# joey modded gti headlights w/ yellow inner, what paint used? pics?



## Mr. Hands (Jun 12, 2006)

bought some gti headlights to mess around with. i am going to joey mod them but i also wanted to paint the inner chamber yellow. was wondering what paint was used cause i know i have seen them done. thanks http://****************.com/smile/emthup.gif


----------



## Mr. Hands (Jun 12, 2006)

*Re: joey modded gti headlights w/ yellow inner, what paint used? pics? (VWgolf1895)*

?


----------



## hover (Mar 9, 2005)

*Re: joey modded gti headlights w/ yellow inner, what paint used? pics? (VWgolf1895)*

I know it is not a lot of help, but I recall some people using a DuPont high temp paint on the inner housings to accomplish the effect that you are looking for.


----------



## Mr. Hands (Jun 12, 2006)

*Re: joey modded gti headlights w/ yellow inner, what paint used? pics? (hover)*

thanks...anyone else?


----------



## hover (Mar 9, 2005)

*Re: joey modded gti headlights w/ yellow inner, what paint used? pics? (VWgolf1895)*

You might try asking in the MK3 forum.


----------



## sbuogr (Jan 2, 2008)

*Re: joey modded gti headlights w/ yellow inner, what paint used? pics? (VWgolf1895)*

AH! WTF IS A JOEY MOD?! i keep reading it everywhere!


----------



## Mr.

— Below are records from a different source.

theorem exec_ctxQuery_refused (taken : ready s q seq 0x0906 = some c) (bound : 4 ≤ q) (other : c.param 0 ≠ (queueAt s q).ctx) :
    exec (.ctxQuery q seq) s = .next (finish (start s q seq) q seq stNotPermitted []) := onCmd_runs taken (if_pos ⟨bound, other⟩)

section
variable (taken : ready s q seq 0x0906 = some c) (own : 4 ≤ q → c.param 0 = (queueAt s q).ctx)
include taken own

theorem exec_ctxQuery_none (absent : ctxAt s (c.param 0) = none) :
    exec (.ctxQuery q seq) s = .next (finish (start s q seq) q seq stOk []) := by
  refine onCmd_runs taken ((if_neg fun h => h.2 (own h.1)).trans ?_)
  rw [ctxAt_start, absent]

theorem exec_ctxQuery {x : Context} (exists_ : ctxAt s (c.param 0) = some x) : exec (.ctxQuery q seq) s = .next (finish (start s q seq) q seq stOk
    [1 + flag (s.sched.active == some (c.param 0)) 1 + flag x.image.isSome 2 + flag ((x.program.map (·.st)) == some .running) 3
      + flag ((x.program.map (·.st)) == some .faulted || x.faultStatus != 0) 4 + flag x.permCtr 5 + x.faultStatus * 256
      + ((pendingSlices s).filter fun e => e.ctx == c.param 0).length * 65536, lo32 x.debt, hi32 x.debt, x.step]) := by
  refine onCmd_runs taken ((if_neg fun h => h.2 (own h.1)).trans ?_)
  rw [ctxAt_start, exists_]
  rfl

end

end

/-- Settles O40: each command by its checks; grants and destruction by the ranges that they fill. -/
theorem contextsCreateGrantDestroy : Obligations.ContextsCreateGrantDestroy := by
  unfold Obligations.ContextsCreateGrantDestroy
  intro s q seq c
  refine ⟨fun taken length inRange free ok apart => ?create, fun x exists_ wf eu ec er => ⟨fun taken empty ok apart => ?grant,
    fun taken length empty noCommands unbound notHolder idle notCurrent notPending => ?destroy⟩,
    fun taken => ⟨exec_ctxQuery_refused taken, fun own => ⟨exec_ctxQuery_none taken own, fun x exists_ => ?query⟩⟩⟩
  case create =>
    refine ⟨_, exec_ctxCreate taken inRange free ok apart, fun n => ?_, rfl⟩
    rw [ctxAt_setCtx _ _ _ _ (by rwa [show (start s q seq).ctxs = s.ctxs from rfl, length])]
    simp only [eq_comm (a := c.param 0), ctxAt_start]
  case grant =>
    obtain ⟨m, zeroed, get⟩ := foldl_zeroRange (s := start s q seq) eu ec er wf
      ((leavingBytes x.grant (grantOf c.payload)).filter fun r => r.2 != 0)
    have run := exec_ctxGrant taken exists_ empty ok apart
    rw [zeroed] at run
    refine ⟨_, run, fun n => ?_, fun a => (get a).trans (by rw [inRanges_filter]; rfl), rfl⟩
    rw [ctxAt_modCtx]
    by_cases own : n = c.param 0
    · rw [if_pos own.symm, if_pos own, own]
      exact congrArg _ exists_
    · rw [if_neg (Ne.symm own), if_neg own]
      rfl
  case destroy =>
    obtain ⟨m, zeroed, get⟩ := foldl_zeroRange (s := start s q seq) eu ec er wf ((grantRanges x).filter fun r => r.2 != 0)
    have run := exec_ctxDestroy taken exists_ empty unbound noCommands notHolder idle notCurrent notPending
    rw [zeroed] at run
    have listed : c.param 0 < s.ctxs.length := by
      by_contra beyond
      simp [ctxAt, List.getElem?_eq_none (Nat.not_lt.1 beyond)] at exists_
    refine ⟨_, run, fun n => ?_, fun a => (get a).trans (by rw [inRanges_filter]; rfl), rfl⟩
    refine (ctxAt_setCtx _ _ _ _ (by exact listed)).trans ?_
    simp only [eq_comm (a := c.param 0)]
    rfl
  case query => exact ⟨_, exec_ctxQuery taken own exists_, contextWord rfl⟩

end Sys2Proof.Machine

/-! SUPPORT. Slices: how they join the queue, begin, end and follow one another, and the switch between contexts (14 R348 to R353). -/

namespace Sys2Proof.Machine

/-! ### Debts and accounts (R349, R350) -/

section
variable (s : State)

/-- Debts are read from the contexts. -/
theorem debtOf_congr {t : State} {n : Nat} (same : (ctxAt t n).map (·.debt) = (ctxAt s n).map (·.debt)) : debtOf t n = debtOf s n := by
  unfold debtOf
  rw [same]

@[simp] theorem debtOf_start (q seq n : Nat) : debtOf (start s q seq) n = debtOf s n := rfl
@[simp] theorem advanceTo_sched (t : Nat) : (advanceTo s t).sched = s.sched := by rw [(advanceTo_parts s t).1]

@[simp] theorem debtOf_advanceTo (t n : Nat) : debtOf (advanceTo s t) n = debtOf s n := by
  obtain ⟨k, w, a, same⟩ := (advanceTo_parts s t).2 n
  refine debtOf_congr s ?_
  rw [same]
  cases ctxAt s n <;> rfl

theorem debtOf_modCtx (n m : Nat) (f : Context → Context) :
    debtOf (modCtx s n f) m = if n = m then ((ctxAt s m).map fun x => (f x).debt).getD 0 else debtOf s m := by
  unfold debtOf
  rw [ctxAt_modCtx]
  split
  · rw [Option.map_map]
    rfl
  · rfl

/-- Charging adds the time since the last charge to the active context's account. -/
theorem ctxAt_charge (n : Nat) : ctxAt (charge s) n = if s.sched.active = some n then
    (ctxAt s n).map fun c => { c with account := (c.account + (s.time - s.sched.chargedTo)) % 2 ^ 64 } else ctxAt s n := by
  unfold charge
  split
  · next m active =>
      refine (ctxAt_modCtx s m n _).trans ?_
      simp only [active, Option.some.injEq]
  · next active => exact (if_neg (by rw [active]; exact nofun)).symm

theorem charge_parts : charge s = { s with sched := { s.sched with chargedTo := s.time }, ctxs := (charge s).ctxs } := by
  unfold charge
  split <;> rfl

@[simp] theorem debtOf_charge (n : Nat) : debtOf (charge s) n = debtOf s n := by
  refine debtOf_congr s ?_
  rw [ctxAt_charge]
  split
  · rw [Option.map_map]
    rfl
  · rfl

@[simp] theorem charge_time : (charge s).time = s.time := by rw [charge_parts]
theorem charge_sched : (charge s).sched = { s.sched with chargedTo := s.time } := by rw [charge_parts]

end

/-! ### The head of the queue (R348, R350) -/

section
variable {s : State}

/-- The slice in hand from now on. -/
def sliceFrom (s : State) (e : Slice) (effective : Nat) : CurrentSlice :=
  { slice := e, start := s.time, nominalEnd := s.time + effective, nextReady := none, ending := false, overrun := 0 }

theorem consumeHeads_keeps {e : Slice} {es : List Slice} (queue : s.sched.queue = e :: es) (owes : debtOf s e.ctx < e.lengthNs) (k : Nat) :
    consumeHeads k s = s := by
  cases k with
  | zero => rfl
  | succ k =>
    unfold consumeHeads
    rw [queue]
    exact if_pos owes

theorem consumeHeads_empty (empty : s.sched.queue = []) (k : Nat) : consumeHeads k s = s := by
  cases k with
  | zero => rfl
  | succ k =>
    unfold consumeHeads
    rw [empty]

/-- A slice that begins is the one in hand, and its context owes nothing. -/
theorem beginSlice_parts (s : State) (e : Slice) (effective : Nat) :
    (beginSlice s e effective).sched = { s.sched with chargedTo := s.time, current := some (sliceFrom s e effective) }
      ∧ (∀ n, debtOf (beginSlice s e effective) n = if n = e.ctx then 0 else debtOf s n)
      ∧ beginSlice s e effective = { s with sched := (beginSlice s e effective).sched, ctxs := (beginSlice s e effective).ctxs } := by
  refine ⟨?_, fun n => ?_, ?_⟩
  · unfold beginSlice
    rw [modCtx_sched, charge_sched]
    rfl
  · unfold beginSlice
    rw [debtOf_modCtx]
    by_cases own : e.ctx = n
    · rw [if_pos own, if_pos own.symm]
      cases ctxAt _ n <;> rfl
    · rw [if_neg own, if_neg (Ne.symm own)]
      exact debtOf_charge s n
  · unfold beginSlice modCtx
    dsimp only
    rw [charge_parts]

/-! ### A slice joins the queue (R348) -/

theorem passDue_early {x : CurrentSlice} (current : s.sched.current = some x) (early : s.time < x.nominalEnd) (ready : Option Nat) :
    passDue s ready = s := by
  unfold passDue
  rw [current]
  exact if_neg (Nat.not_le.2 early)

theorem passDue_none (noCurrent : s.sched.current = none) (ready : Option Nat) : passDue s ready = s := by
  unfold passDue
  rw [noCurrent]

section
variable {q seq : Nat} {c : Taken} (taken : ready s q seq 0x0904 = some c) (unknown : knownSlice s q seq = false)
  (exists_ : (ctxAt s (c.param 0)).isSome = true) (least : 100 ≤ c.param 1) (most : c.param 1 ≤ 60000000)
include taken unknown exists_ least most

/-- CTX_SLICE past its checks, where the slice in hand has not reached its end. -/
theorem exec_ctxSlice (due : passDue (start s q seq) none = start s q seq) (room : s.sched.queue.length < 16) :
    exec (.ctxSlice q seq) s = .next
      (let t := { start s q seq with sched := { s.sched with
          queue := s.sched.queue ++ [{ ctx := c.param 0, lengthNs := c.param 1 * 1000, q, seq }] } }
        if t.sched.current.isNone then takeSlice t else passDue t (some t.time)) := by
  have unknown' : knownSlice (start s q seq) q seq = false := unknown
  have ok : ¬ ((ctxAt (start s q seq) (c.param 0)).isNone = true ∨ c.param 1 < 100 ∨ 60000000 < c.param 1) := by
    rw [ctxAt_start, Option.isNone_eq_false_iff.2 exists_]
    simp only [Bool.false_eq_true, false_or]
    omega
  refine onCmd_runs taken ?_
  simp only [unknown', if_neg ok, due, Bool.false_eq_true, if_false]
  exact if_neg (Nat.not_le.2 room)

theorem exec_ctxSlice_joins {x : CurrentSlice} (room : s.sched.queue.length < 16) (current : s.sched.current = some x)
    (early : s.time < x.nominalEnd) : exec (.ctxSlice q seq) s = .next { start s q seq with
      sched := { s.sched with queue := s.sched.queue ++ [{ ctx := c.param 0, lengthNs := c.param 1 * 1000, q, seq }] } } := by
  rw [exec_ctxSlice taken unknown exists_ least most (passDue_early (s := start s q seq) current early none) room]
  have notNone : ¬ s.sched.current.isNone = true := by rw [current]; exact Bool.false_ne_true
  exact congrArg _ ((if_neg notNone).trans (passDue_early (by exact current) (by exact early) _))

theorem exec_ctxSlice_takes (queue : s.sched.queue = []) (noCurrent : s.sched.current = none) : exec (.ctxSlice q seq) s = .next (takeSlice
    { start s q seq with sched := { s.sched with queue := [{ ctx := c.param 0, lengthNs := c.param 1 * 1000, q, seq }] } }) := by
  have isNone : s.sched.current.isNone = true := by rw [noCurrent]; rfl
  rw [exec_ctxSlice taken unknown exists_ least most (passDue_none (s := start s q seq) noCurrent _) (by rw [queue]; decide)]
  refine congrArg _ ((if_pos isNone).trans ?_)
  rw [queue, List.nil_append]

end

/-- With no slice in hand the head is taken: at once for the active context, else to be switched in. -/
theorem takeSlice_head {e : Slice} {es : List Slice} (queue : s.sched.queue = e :: es) (noCurrent : s.sched.current = none)
    (settled : s.sched.incoming = none) (owes : debtOf s e.ctx < e.lengthNs) : takeSlice s =
      if s.sched.active = some e.ctx then
        beginSlice { s with sched := { s.sched with queue := es } } e (e.lengthNs - debtOf s e.ctx)
      else { s with sched := { s.sched with queue := es, incoming := some (e, e.lengthNs - debtOf s e.ctx) } } := by
  have head : consumeHeads s.sched.queue.length s = s := consumeHeads_keeps queue owes _
  have popped : popSlice s = { s with sched := { s.sched with queue := es } } := by rw [popSlice, queue, List.drop_one, List.tail_cons]
  unfold takeSlice
  rw [noCurrent, settled, if_neg (by decide), head]
  dsimp only
  rw [queue]
  dsimp only
  rw [popped]

/-! ### The nominal end (R348, R350) -/

theorem exec_sliceNominalEnd {x : CurrentSlice} (on : running s = true) (current : s.sched.current = some x) :
    exec .sliceNominalEnd s = .next (passEnd (advanceTo s x.nominalEnd) x.nominalEnd) := by
  refine congrArg Host.Outcome.next ?_
  rw [on, current]

theorem passEnd_extends (settled : s.sched.incoming = none) (empty : s.sched.queue = []) (ready : Nat) : passEnd s ready = s := by
  unfold passEnd
  rw [settled, if_neg (by decide), consumeHeads_empty empty]
  dsimp only
  rw [empty]
  split <;> simp_all

section
variable {x : CurrentSlice} {e : Slice} {es : List Slice} (settled : s.sched.incoming = none) (current : s.sched.current = some x)
  (queue : s.sched.queue = e :: es) (owes : debtOf s e.ctx < e.lengthNs)
include settled current queue owes

theorem passEnd_waiting (going : x.ending = false) (ready : Nat) : passEnd s ready =
    if e.ctx = x.slice.ctx then followSlice s e
    else { s with sched := { s.sched with current := some { x with ending := true, nextReady := x.nextReady.or (some ready) } } } := by
  unfold passEnd
  rw [settled, if_neg (by decide), consumeHeads_keeps queue owes]
  dsimp only
  rw [current, queue]
  dsimp only
  rw [going, if_neg Bool.false_ne_true, ← queue]

/-! ### The switch-out (R350, R351, R353) -/

section
variable (on : running s = true) (ending : x.ending = true) (boundary : atBoundary s = true)
include on ending boundary

theorem exec_switchOut : exec .switchOut s = .next (if e.ctx = x.slice.ctx then followSlice s e
    else saveProgram (popSlice { addOverrun s x with sched := { (addOverrun s x).sched with
      incoming := some (e, e.lengthNs - debtOf (addOverrun s x) e.ctx) } }) x.slice.ctx) := by
  refine congrArg Host.Outcome.next ?_
  simp only [on, settled, Option.isNone_none, Bool.and_self, current, ending, boundary, Bool.not_true, Bool.or_self, Bool.false_eq_true,
    if_false, consumeHeads_keeps queue owes, queue]

end

end

/-- The wait since the due moment is the slice's overrun and adds to its context's debt. -/
theorem addOverrun_parts (s : State) (x : CurrentSlice) {late : Nat} (hlate : late = s.time - max x.nominalEnd (x.nextReady.getD x.nominalEnd)) :
    (addOverrun s x).sched = { s.sched with current := some { x with overrun := late } }
      ∧ (∀ n, debtOf (addOverrun s x) n = if n = x.slice.ctx ∧ (ctxAt s n).isSome then debtOf s n + late else debtOf s n)
      ∧ addOverrun s x = { s with sched := (addOverrun s x).sched, ctxs := (addOverrun s x).ctxs } := by
  subst hlate
  refine ⟨rfl, fun n => ?_, rfl⟩
  unfold addOverrun
  rw [debtOf_modCtx]
  by_cases own : x.slice.ctx = n
  · rw [if_pos own]
    show ((ctxAt s n).map _).getD 0 = if n = _ ∧ (ctxAt s n).isSome then ((ctxAt s n).map _).getD 0 + _ else ((ctxAt s n).map _).getD 0
    cases ctxAt s n <;> simp [own]
  · rw [if_neg own, if_neg fun h => own h.1.symm]
    rfl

Hands (Jun 12, 2006)

*Re: joey modded gti headlights w/ yellow inner, what paint used? pics? (sbuogr)*

joey mod is a cheaper way of smoking you headlights. ive already done it to my jetta and i want to do it to dual chambers next.


----------



## RyanW89 (Mar 12, 2007)

*Re: joey modded gti headlights w/ yellow inner, what paint used? pics? (Mr. Hands)*

yeah wtf is joey mod and how do you do it?


----------



## rodga (Oct 17, 2007)

*Re: joey modded gti headlights w/ yellow inner, what paint used? pics? (Mr. Hands)*

try using Krylo fusion paint, and do a search for joey mods, theres enough diy's to help u out


----------



## nastyotis (Jan 5, 2008)

i would say try using stain glass paint from like a craft store


----------



## jvon (Jun 22, 2007)

saw some with black and the inner yellow in some post, but i can't recall the one.


----------



## .iDubhXc. (Dec 2, 2007)

*Re: (jvon)*

I made them http://****************.com/smile/emthup.gif I used Krylon XMetals for the yellow. Look up BlueDevilCabby and check his build thread, I sold them to him.


----------



## Aleister Crowley (Dec 29, 2007)

*Re: (.iDubhXc.)*









duplicolor MetalCast http://****************.com/smile/emthup.gif


----------



## Mr. Hands (Jun 12, 2006)

*Re: (RealGLI92)*


_Quote, originally posted by *RealGLI92* »_duplicolor MetalCast http://****************.com/smile/emthup.gif 

thanks dan


----------



## dirrtymk4 (Apr 23, 2007)

*Re: (RealGLI92)*


_Quote, originally posted by *RealGLI92* »_
duplicolor MetalCast http://****************.com/smile/emthup.gif 

Where can you pick that stuff up? And about how much $$?


----------



## .iDubhXc. (Dec 2, 2007)

*Re: (dirrtymk4)*

Walmart, Kmart, Pep Boys, Advance Auto, etc. $4-$5 a can.


----------



## dirrtymk4 (Apr 23, 2007)

*Re: (.iDubhXc.)*

how long of a process is a joey mod?? day project? weekend?


----------